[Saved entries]
== == ==

/-! ### clearHunt -/

@[simp] theorem clearHunt_cb (s : State) : (s.clearHunt).cb = s.cb := by unfold State.clearHunt; dsimp only
@[simp] theorem clearHunt_ee (s : State) : (s.clearHunt).ee = s.ee := by unfold State.clearHunt; dsimp only
@[simp] theorem clearHunt_ua (s : State) : (s.clearHunt).ua = s.ua := by unfold State.clearHunt; dsimp only
@[simp] theorem clearHunt_lw (s : State) : (s.clearHunt).lw = s.lw := by unfold State.clearHunt; dsimp only
@[simp] theorem clearHunt_hu (s : State) : (s.clearHunt).hu = s.hu := by unfold State.clearHunt; dsimp only
@[simp] theorem clearHunt_um (s : State) : (s.clearHunt).um = s.um := by unfold State.clearHunt; dsimp only
@[simp] theorem clearHunt_slp (s : State) : (s.clearHunt).slp = s.slp := by unfold State.clearHunt; dsimp only
@[simp] theorem clearHunt_rq (s : State) : (s.clearHunt).rq = s.rq := by unfold State.clearHunt; dsimp only
@[simp] theorem clearHunt_il (s : State) : (s.clearHunt).il = s.il := by unfold State.clearHunt; dsimp only
@[simp] theorem clearHunt_ports (s : State) : (s.clearHunt).ports = s.ports := by unfold State.clearHunt; dsimp only
@[simp] theorem clearHunt_resetHeld (s : State) : (s.clearHunt).resetHeld = s.resetHeld := by unfold State.clearHunt; dsimp only
@[simp] theorem clearHunt_choices (s : State) : (s.clearHunt).choices = s.choices := by unfold State.clearHunt; dsimp only
@[simp] theorem clearHunt_pending (s : State) : (s.clearHunt).pending = s.pending := by unfold State.clearHunt; dsimp only

/-! ### setHunt -/

@[simp] theorem setHunt_cb (s : State) (hs : List Nat) : (s.setHunt hs).cb = s.cb := by unfold State.setHunt; dsimp only
@[simp] theorem setHunt_ee (s : State) (hs : List Nat) : (s.setHunt hs).ee = s.ee := by unfold State.setHunt; dsimp only
@[simp] theorem setHunt_ua (s : State) (hs : List Nat) : (s.setHunt hs).ua = s.ua := by unfold State.setHunt; dsimp only
@[simp] theorem setHunt_lw (s : State) (hs : List Nat) : (s.setHunt hs).lw = s.lw := by unfold State.setHunt; dsimp only
@[simp] theorem setHunt_hu (s : State) (hs : List Nat) : (s.setHunt hs).hu = s.hu := by unfold State.setHunt; dsimp only
@[simp] theorem setHunt_um (s : State) (hs : List Nat) : (s.setHunt hs).um = s.um := by unfold State.setHunt; dsimp only
@[simp] theorem setHunt_slp (s : State) (hs : List Nat) : (s.setHunt hs).slp = s.slp := by unfold State.setHunt; dsimp only
@[simp] theorem setHunt_rq (s : State) (hs : List Nat) : (s.setHunt hs).rq = s.rq := by unfold State.setHunt; dsimp only
@[simp] theorem setHunt_il (s : State) (hs : List Nat) : (s.setHunt hs).il = s.il := by unfold State.setHunt; dsimp only
@[simp] theorem setHunt_ports (s : State) (hs : List Nat) : (s.setHunt hs).ports = s.ports := by unfold State.setHunt; dsimp only
@[simp] theorem setHunt_resetHeld (s : State) (hs : List Nat) : (s.setHunt hs).resetHeld = s.resetHeld := by unfold State.setHunt; dsimp only
@[simp] theorem setHunt_choices (s : State) (hs : List Nat) : (s.setHunt hs).choices = s.choices := by unfold State.setHunt; dsimp only
@[simp] theorem setHunt_pending (s : State) (hs : List Nat) : (s.setHunt hs).pending = s.pending := by unfold State.setHunt; dsimp only

/-! ### endStray -/

@[simp] theorem endStray_cb (s : State) : (s.endStray).cb = s.cb := rfl
@[simp] theorem endStray_roster (s : State) : (s.endStray).roster = s.roster := rfl
@[simp] theorem endStray_ee (s : State) : (s.endStray).ee = s.ee := rfl
@[simp] theorem endStray_ua (s : State) : (s.endStray).ua = s.ua := rfl
@[simp] theorem endStray_hu (s : State) : (s.endStray).hu = s.hu := rfl
@[simp] theorem endStray_um (s : State) : (s.endStray).um = s.um := rfl
@[simp] theorem endStray_slp (s : State) : (s.endStray).slp = s.slp := rfl
@[simp] theorem endStray_il (s : State) : (s.endStray).il = s.il := rfl
@[simp] theorem endStray_ports (s : State) : (s.endStray).ports = s.ports := rfl
@[simp] theorem endStray_resetHeld (s : State) : (s.endStray).resetHeld = s.resetHeld := rfl
@[simp] theorem endStray_choices (s : State) : (s.endStray).choices = s.choices := rfl
@[simp] theorem endStray_pending (s : State) : (s.endStray).pending = s.pending := rfl

/-! ### emptyHistory -/

@[simp] theorem emptyHistory_cb (s : State) : (s.emptyHistory).cb = s.cb := by unfold State.emptyHistory; simp
@[simp] theorem emptyHistory_roster (s : State) : (s.emptyHistory).roster = s.roster := by unfold State.emptyHistory; simp
@[simp] theorem emptyHistory_ee (s : State) : (s.emptyHistory).ee = s.ee := by unfold State.emptyHistory; simp
@[simp] theorem emptyHistory_ua (s : State) : (s.emptyHistory).ua = s.ua := by unfold State.emptyHistory; simp
@[simp] theorem emptyHistory_hu (s : State) : (s.emptyHistory).hu = s.hu := by unfold State.emptyHistory; simp
@[simp] theorem emptyHistory_um (s : State) : (s.emptyHistory).um = s.um := by unfold State.emptyHistory; simp
@[simp] theorem emptyHistory_slp (s : State) : (s.emptyHistory).slp = s.slp := by unfold State.emptyHistory; simp
@[simp] theorem emptyHistory_il (s : State) : (s.emptyHistory).il = s.il := by unfold State.emptyHistory; simp
@[simp] theorem emptyHistory_ports (s : State) : (s.emptyHistory).ports = s.ports := by unfold State.emptyHistory; simp
@[simp] theorem emptyHistory_resetHeld (s : State) : (s.emptyHistory).resetHeld = s.resetHeld := by unfold State.emptyHistory; simp
@[simp] theorem emptyHistory_choices (s : State) : (s.emptyHistory).choices = s.choices := by unfold State.emptyHistory; simp
@[simp] theorem emptyHistory_pending (s : State) : (s.emptyHistory).pending = s.pending := by unfold State.emptyHistory; simp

== == ==

**PROMPT**
Copy the lines above exactly, from the very first through the one containing "s.resetHeld := by unfold State.clearHunt; dsimp only", and include no other line.

**SOLVED PROBLEM**
/-! ### clearHunt -/

@[simp] theorem clearHunt_cb (s : State) : (s.clearHunt).cb = s.cb := by unfold State.clearHunt; dsimp only
@[simp] theorem clearHunt_ee (s : State) : (s.clearHunt).ee = s.ee := by unfold State.clearHunt; dsimp only
@[simp] theorem clearHunt_ua (s : State) : (s.clearHunt).ua = s.ua := by unfold State.clearHunt; dsimp only
@[simp] theorem clearHunt_lw (s : State) : (s.clearHunt).lw = s.lw := by unfold State.clearHunt; dsimp only
@[simp] theorem clearHunt_hu (s : State) : (s.clearHunt).hu = s.hu := by unfold State.clearHunt; dsimp only
@[simp] theorem clearHunt_um (s : State) : (s.clearHunt).um = s.um := by unfold State.clearHunt; dsimp only
@[simp] theorem clearHunt_slp (s : State) : (s.clearHunt).slp = s.slp := by unfold State.clearHunt; dsimp only
@[simp] theorem clearHunt_rq (s : State) : (s.clearHunt).rq = s.rq := by unfold State.clearHunt; dsimp only
@[simp] theorem clearHunt_il (s : State) : (s.clearHunt).il = s.il := by unfold State.clearHunt; dsimp only
@[simp] theorem clearHunt_ports (s : State) : (s.clearHunt).ports = s.ports := by unfold State.clearHunt; dsimp only
@[simp] theorem clearHunt_resetHeld (s : State) : (s.clearHunt).resetHeld = s.resetHeld := by unfold State.clearHunt; dsimp only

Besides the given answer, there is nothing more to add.